An implementation issue of the new operating system in Felixstowe has resulted in the terminal developing significant operational difficulties. The port has only recently seen gradual improvements, and as a result, carriers are now re-routing vessels to London Gateway, Liverpool and Southampton, which has in-turn had a negative knock on effect to their own day-to-day operations.
Driver delays within port areas has significantly reduced vehicle productivity, resulting in multiple failures on planned vehicle routes, with a limited solution approach other than time, the situation will remain critical.
Inbound berthing management is now being compromised as we are experiencing for the first time, “vessel cut and runs”, this in effect means containers are being left unloaded.
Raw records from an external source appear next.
-- ==== Sys2Proof/Machine/MemOps.lean ====
section
/-! DEFINITION. Stacked memory as its homes read and write it (R295, R296, R310), through the line seal engines (R323..R331):
the counter tree, failures; granules and their conversion (R319..R322, R334). -/

namespace Sys2Proof.Machine

/-- The place of a line's slice among the 128. -/
def sliceKey (l : Nat) : Nat := lineStack l * 32 + lineSlice l

/-- The directory set of a line with its slice (R301): bits [21:6]. -/
def dirSet (l : Nat) : Nat := l / 2 ^ 6 % 2 ^ 16

/-- Merges the bytes of `new` that a mask names into `old`, from byte `k` on, `n` bytes. -/
def mergeLine (old new mask : Nat) : Nat → Nat → Nat
  | 0, _ => 0
  | n + 1, k => (if bitOf mask k then new / 256 ^ k % 256 else old / 256 ^ k % 256) * 256 ^ k + mergeLine old new mask n (k + 1)

/-- Every byte of a line is written. -/
def fullMask : Nat := 2 ^ 64 - 1

/-! ### Line sealing -/

/-- Keeps SEAL_LINE_STAT.ROOTS true to the granules (R328). -/
def State.showRoots (s : State) : State :=
  let active := fun r => (List.range 64).any fun k => s.granule (64 * r + k) == 1
  let m := (List.range 4).foldl (fun m r => if active r then orBit m r else m) 0
  s.each (List.range 4) fun k s => s.put .SEAL_LINE_STAT_ROOTS k m

/-- Raises the root entry of a granule (R328). -/
def State.raiseRoot (s : State) (stack g : Nat) : State :=
  s.setSeal fun x => { x with roots := Tbl.upd 0 x.roots (stack * 256 + g) (· + 1) }

/-- The children of a parent, as a choice of nodes at a level. -/
def childOf (level stack parent k : Nat) : Bool :=
  k / 2 ^ 24 == level * 4 + stack && k % 2 ^ 24 / arity level == parent

/-- The nodes whose tags a parent's new major changes (R331): its children that have been written. -/
def State.writtenChildren (s : State) (level stack parent : Nat) : List Nat :=
  (s.seals.nodeTags.map (·.1)).filter (childOf level stack parent)

/-- The place of a line's tag line in the metadata cache: 8 tags of 8 bytes. -/
def tagKey (l : Nat) : Nat := 2 ^ 40 + l / 8

/-- The pieces of 64 bytes that the metadata cache holds (R329): 4 MiB. -/
def metaPlaces : Nat := 2 ^ 16

/-- A node of the metadata cache differs from the metadata area. -/
def SealState.soil (x : SealState) (k : Nat) : SealState :=
  { x with dirty := k :: x.dirty.filter (· != k), cache := x.cache.filter (· != k) ++ [k] }

/-- The parent's minor for a node is raised as the node is written, or for a granule node its root entry (R329); a minor that would pass 127 raises the
parent's major instead and sets its minors to 0, and its children are tagged anew (R331). -/
def State.raiseParent (s : State) (level stack i : Nat) : State :=
  let k := nodeKey level stack i
  let p := i / arity level
  let pk := nodeKey (level + 1) stack p
  if 4 ≤ level then s.raiseRoot stack i
  else
    let s := s.setSeal (·.soil pk)
    if Tbl.find 0 s.seals.childMinor k = 127 then
      let s := s.setSeal fun x => { x with
        nodeMajor := Tbl.upd 0 x.nodeMajor pk (· + 1)
        childMinor := Tbl.keep (fun c => !childOf level stack p c) x.childMinor }
      s.each (s.writtenChildren level stack p) fun c s => s.tagNode level stack (c % 2 ^ 24)
    else s.setSeal fun x => { x with childMinor := Tbl.upd 0 x.childMinor k (· + 1) }

/-- A counter block or node is written to the metadata area (R329): its parent counts the write, and it takes a new tag. -/
def State.writeNode (s : State) (level stack i : Nat) : State :=
  let k := nodeKey level stack i
  ((s.setSeal fun x => { x with dirty := x.dirty.filter (· != k) }).raiseParent level stack i).tagNode level stack i

/-- A piece leaves the metadata cache; a node that is dirty is written (R329). -/
def State.dropMeta (s : State) (k : Nat) : State :=
  let s := s.setSeal fun x => { x with cache := x.cache.filter (· != k) }
  if s.seals.dirty.contains k then s.writeNode (k / 2 ^ 26) (k / 2 ^ 24 % 4) (k % 2 ^ 24) else s

/-- The evictions of an access leave the metadata cache. -/
def State.evictMeta (s : State) (stack : Nat) (l : List (Nat × Nat)) : State :=
  s.each (l.map fun e => nodeKey e.1 stack e.2) fun k s => if s.seals.cache.contains k then s.dropMeta k else s

/-- Pieces enter the metadata cache, which makes room for each where it is full; the rules do not say by what, so that the piece is a free value (DESIGN CHOICE,
assumption 96). -/
def State.cacheMeta (s : State) (ks : List Nat) : State :=
  s.each ks fun k s =>
    let c := s.seals.cache
    let s := if c.length < metaPlaces then s else s.drew.dropMeta (c.getD (s.draw % c.length) 0)
    s.setSeal fun x => { x with cache := x.cache ++ [k] }

/-- Writes back the whole metadata cache, lowest level first (R334). -/
def State.flushMeta (s : State) : State :=
  s.each [1, 2, 3, 4] fun lvl s =>
    s.each (s.seals.dirty.filter (fun k => k / 2 ^ 26 == lvl)) fun k s => s.writeNode lvl (k / 2 ^ 24 % 4) (k % 2 ^ 24)

/-- A node above a line that cannot be read as uncorrectable in the stack, as its place among the bad nodes. -/
def unreadable (k : Nat) : Nat := 2 ^ 30 + k

/-- The nodes above a line, by their places. -/
def nodesOver (l : Nat) : List Nat := ([1, 2, 3, 4] : List Nat).map fun v => nodeKey v (lineStack l) (nodeIndex v l)

/-- A node above a line is uncorrectable in the stack (R330). -/
def State.nodeUncorr (s : State) (l : Nat) : Bool := (nodesOver l).any fun k => s.seals.badNodes.contains (unreadable k)

/-- A node above a line does not check, or cannot be read (R330). -/
def State.nodeBad (s : State) (l : Nat) : Bool := s.nodeUncorr l || (nodesOver l).any s.seals.badNodes.contains

/-- Records a failure of line seal engine `k` (R330, R347): the line while no flag is set, the flag, source 156 + k where
it was 0, and the check-failure event. -/
def State.sealFail (s : State) (l : Nat) (group uncorr : Bool) : State :=
  let k := lineStack l
  let first := !s.on .SEAL_LINE_ERR_INTEG k && !s.on .SEAL_LINE_ERR_GROUP k && !s.on .SEAL_LINE_ERR_UNCORR k
  let s := s.when first (·.put .SEAL_LINE_ERRADDR_LINE k l)
  let rises := (if uncorr then !s.on .SEAL_LINE_ERR_UNCORR k else !s.on .SEAL_LINE_ERR_INTEG k) || (group && !s.on .SEAL_LINE_ERR_GROUP k)
  let s := if uncorr then s.put .SEAL_LINE_ERR_UNCORR k 1
    else (s.put .SEAL_LINE_ERR_INTEG k 1).bump .SEAL_LINE_CNT_INTEG_CNT k 1
  let s := s.when group (·.put .SEAL_LINE_ERR_GROUP k 1)
  (s.perf 4 k 3 1 none).when rises (·.raise (156 + k))

/-- An uncorrectable error of the stack (R310). -/
def State.stackUncorr (s : State) (l : Nat) : State :=
  let k := lineStack l
  let s := s.when (!s.on .MEM_STK_ERR_UNCORR k) (·.put .MEM_STK_ERRADDR_LINE k l)
  ((s.put .MEM_STK_ERR_UNCORR k 1).bump .MEM_STK_ECNT_UNCORR_CNT k 1).raise (148 + k)

/-- A corrected error of the stack (R310). -/
def State.stackCorr (s : State) (l : Nat) : State :=
  (s.put .MEM_STK_ERR_CORR (lineStack l) 1).bump .MEM_STK_ECNT_CORR_CNT (lineStack l) 1

/-- The levels whose nodes an access to line `l` fetches (R329): up to the first that the cache holds. -/
def State.fetchedLevels (s : State) (l : Nat) : List Nat :=
  ([1, 2, 3, 4] : List Nat).takeWhile fun v => !s.seals.cache.contains (nodeKey v (lineStack l) (nodeIndex v l))

/-- A node that an access fetches fails its check (R329): its tag does not match, or it came changed. -/
def State.fetchBad (s : State) (l : Nat) (t : Touch) (level : Nat) : Bool :=
  t.badLevel == level || !s.nodeChecks level (lineStack l) (nodeIndex level l)

/-- The metadata cache in an access to a sealed line: hits, misses, evictions, and fetched nodes that do not check (R329, R330). What is in the cache is trusted;
what does not check, or lies beneath what does not, does not enter it. -/
def State.touchMeta (s : State) (l : Nat) (t : Touch) : State :=
  let k := lineStack l
  let levels := s.fetchedLevels l
  let tag := if s.seals.cache.contains (tagKey l) then [] else [tagKey l]
  let n := levels.length + tag.length
  let s := if n = 0 then s.perf 4 k 0 1 none else s.perf 4 k 1 n none
  let s := s.evictMeta k t.evicted
  let key := fun (v : Nat) => nodeKey v k (nodeIndex v l)
  let mark := fun (v : Nat) => (if t.ecc = .uncorrectable && t.badLevel == v then unreadable else id) (key v)
  let bad := (levels.filter (s.fetchBad l t)).map mark
  if bad.isEmpty then s.cacheMeta (levels.reverse.map key ++ tag)
  else s.setSeal fun x => { x with badNodes := bad ++ x.badNodes }

/-- A sealed line as it comes from the stack matches its tag (R325, R329). -/
def State.tagMatches (s : State) (l : Nat) (t : Touch) : Bool := s.lineTag l (s.sealedLine l ^^^ t.upset.toNat) == s.tagSlot l

/-- A read of line `l` through its engine (R310, R329, R330): status of R78 and data. -/
def State.memRead (s : State) (l : Nat) (t : Touch) (x : Option Xfer) : State × Nat × Nat :=
  let k := lineStack l
  let s := s.perf 3 k 1 1 x
  let sealed? := s.isSealed l
  let s := s.when sealed? (·.touchMeta l t)
  let kept := Tbl.find 0 s.seals.failing l
  let s := s.when (t.ecc = .corrected) (·.stackCorr l)
  if sealed? && s.nodeBad l then
    ((s.when (t.ecc = .uncorrectable) (·.stackUncorr l)).sealFail l true (s.nodeUncorr l), 2, 0)
  else if t.ecc = .uncorrectable || kept = 2 then
    let s := (s.stackUncorr l).setSeal fun z => { z with failing := Tbl.set 0 z.failing l 2 }
    (s.when sealed? (·.sealFail l false true), 2, 0)
  else if sealed? && (kept = 1 || !s.tagMatches l t) then
    let s := s.setSeal fun z => { z with failing := Tbl.set 0 z.failing l 1 }
    (s.sealFail l false false, 2, 0)
  else (s, 0, s.lineAt l)

/-- A line of a group that is re-encrypted does not check under the old major (R331): it fails, and goes on failing (R330). -/
def State.checkHeld (s : State) (j : Nat) : State :=
  if s.lineTag j (s.sealedLine j) == s.tagSlot j then s
  else (s.setSeal fun z => { z with failing := Tbl.set 0 z.failing j 1 }).sealFail j false false

/-- A group is re-encrypted (R331): its lines are read and checked under the old major, the major rises, every minor becomes 0, and the lines are written under the
new counters. -/
def State.reencrypt (s : State) (l : Nat) : State :=
  let k := lineStack l
  let g := nodeKey 1 k (nodeIndex 1 l)
  let group := (s.seals.tags.map (·.1)).filter (sameGroup l)
  let s := s.each group fun j s => s.checkHeld j
  let held := group.map fun j => (j, s.lineAt j)
  let s := s.setSeal fun x => { x with
    nodeMajor := Tbl.upd 0 x.nodeMajor g (· + 1)
    minors := Tbl.keep (fun j => !sameGroup l j) x.minors }
  ((s.each held fun e s => s.putSealed e.1 e.2).bump .SEAL_LINE_CNT_REENC_CNT k 1).perf 4 k 2 1 none

/-- The counter of a sealed line advances for a write (R329); a minor of 127 re-encrypts its group first (R331). -/
def State.countWrite (s : State) (l : Nat) : State :=
  let g := nodeKey 1 (lineStack l) (nodeIndex 1 l)
  let s := s.setSeal (·.soil g)
  if Tbl.find 0 s.seals.minors l = 127 then s.reencrypt l
  else s.setSeal fun x => { x with minors := Tbl.upd 0 x.minors l (· + 1) }

/-- A write of the whole of line `l` (R310, R329, R330): the line is replaced and its failure cleared; beneath a node that does not check it fails. The
status is answered. -/
def State.memWrite (s : State) (l v : Nat) (t : Touch) (x : Option Xfer) : State × Nat :=
  let k := lineStack l
  let s := s.perf 3 k 2 1 x
  if s.isSealed l then
    let s := s.touchMeta l t
    if s.nodeBad l then ((s.when (t.ecc = .uncorrectable) (·.stackUncorr l)).sealFail l true (s.nodeUncorr l), 2)
    else
      let s := (s.countWrite l).setSeal fun z => { z with failing := Tbl.set 0 z.failing l 0 }
      (s.putLine l v, 0)
  else ((s.setSeal fun z => { z with failing := Tbl.set 0 z.failing l 0 }).putLine l v, 0)

/-! ### Granules -/

/-- Keeps only what is not of granule `g` in the tables of the seal engines. -/
def SealState.clearGranule (x : SealState) (g : Nat) : SealState :=
  let other := fun (k : Nat) => nodeGranule (k % 2 ^ 30 / 2 ^ 26) (k % 2 ^ 24) != g
  { x with
    minors := Tbl.keep (fun l => lineGranule l != g) x.minors
    failing := Tbl.keep (fun l => lineGranule l != g) x.failing
    tags := Tbl.keep (fun l => lineGranule l != g) x.tags
    nodeTags := Tbl.keep other x.nodeTags
    childMinor := Tbl.keep other x.childMinor
    nodeMajor := Tbl.keep other x.nodeMajor
    dirty := x.dirty.filter other
    cache := x.cache.filter fun k => if 2 ^ 40 ≤ k then lineGranule (8 * (k - 2 ^ 40)) != g else other k
    badNodes := x.badNodes.filter other }

/-- Every byte of granule `g` becomes 0 and its counters start anew (R322 step 3). -/
def State.zeroGranule (s : State) (g : Nat) : State :=
  (s.setMem fun m => { m with bytes := Tbl.keep (fun a => a / 2 ^ 30 != g) m.bytes }).setSeal (·.clearGranule g)

/-- Step 3 of R322 toward SEALED: the epoch and the four root entries rise, the share is zeros with every counter at 0. -/
def State.sealGranule (s : State) (g : Nat) : State :=
  let s := (s.zeroGranule g).addMod .SEAL_GRAN_EPOCH g 1
  ((s.each (List.range 4) fun k s => s.raiseRoot k g).put .SEAL_GRAN_STATE g 1).showRoots

/-- Step 3 of R322 toward PLAIN: the share is plain zeros, the epoch stays. -/
def State.unsealGranule (s : State) (g : Nat) : State := ((s.zeroGranule g).put .SEAL_GRAN_STATE g 0).showRoots

/-- The granules that are SEALED. -/
def State.sealedGranules (s : State) : List Nat := (List.range 256).filter (fun g => s.granule g == 1)

/-- A pin reset loses the metadata cache (R334): every sealed granule is rebuilt with its epoch raised, or made PLAIN at
the last epoch, with LOST set; source 160 once where any was. -/
def State.rebuildSealed (s : State) : State :=
  let gs := s.sealedGranules
  let s := s.each gs fun g s =>
    (if s.fld .SEAL_GRAN_EPOCH g = 2 ^ 24 - 1 then s.unsealGranule g else s.sealGranule g).put .SEAL_GRAN_LOST g 1
  s.when (!gs.isEmpty) (·.raise 160)

end Sys2Proof.Machine
end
With normal vessel working turnaround times increasingly being lengthened, combined with the typhoon season affecting China has resulted in regular vessel ETA erosion and worsening container availability, ultimately debilitating both our own and carrier delivery planning.
The implementation of three new alliances and big box vessels arriving, has squeezed transport resource as demand soars, coupled with highly paid alternatives for drivers from other sectors has meant the market is facing an acute resourcing crisis.
Lead time for export collections and import deliveries are lengthening well beyond any normal expectations
Exports management is challenging and complex, a reliance on carrier haulage, the current landscape has no imminent solution due to a myriad of issues that affect container operations.
A lack of haulage resource and rail vendor capacity means the merchant haulage market has less flex which impacts negatively on carrier operations and with ETA erosion on vessels housing up to eighty per cent of all UK flows the knock-on effect is more export blockages (for empty containers) as intermodal resources struggle to cope with volatile peak and trough volumes.
Logistically speaking, this causes a huge wave of empty rail slots that were planned on a scheduled arrival and the absolute reverse when vessels arrive late.
The carrier Alliance split is also proving difficult to manage rail and truck resources, positioning assets close to the centre of gravity is proving difficult, for example, ten per cent of inbound containers arrive into London Gateway with fifty per cent leaving the same port as an export.
Carrier order books show between seventy and eighty per cent requiring AM pick-ups with only eight to ten per cent after 2pm, this in-balance is also contributing to a high carrier failure rate
In summary, from an inbound perspective, even in these unprecedented times having the right approach to solutions design which we have had since day one with rail and road ownership, is a complete “night & day” transformation away from traditional forwarding where there is, still today, an unhealthy reliance on carrier operations, this has proven in the present we believe, to be our huge differentiator.
On behalf of our Export lead clients, we remain best placed to work through and work with our carrier basket partners to maintain our exceptional customer service experience.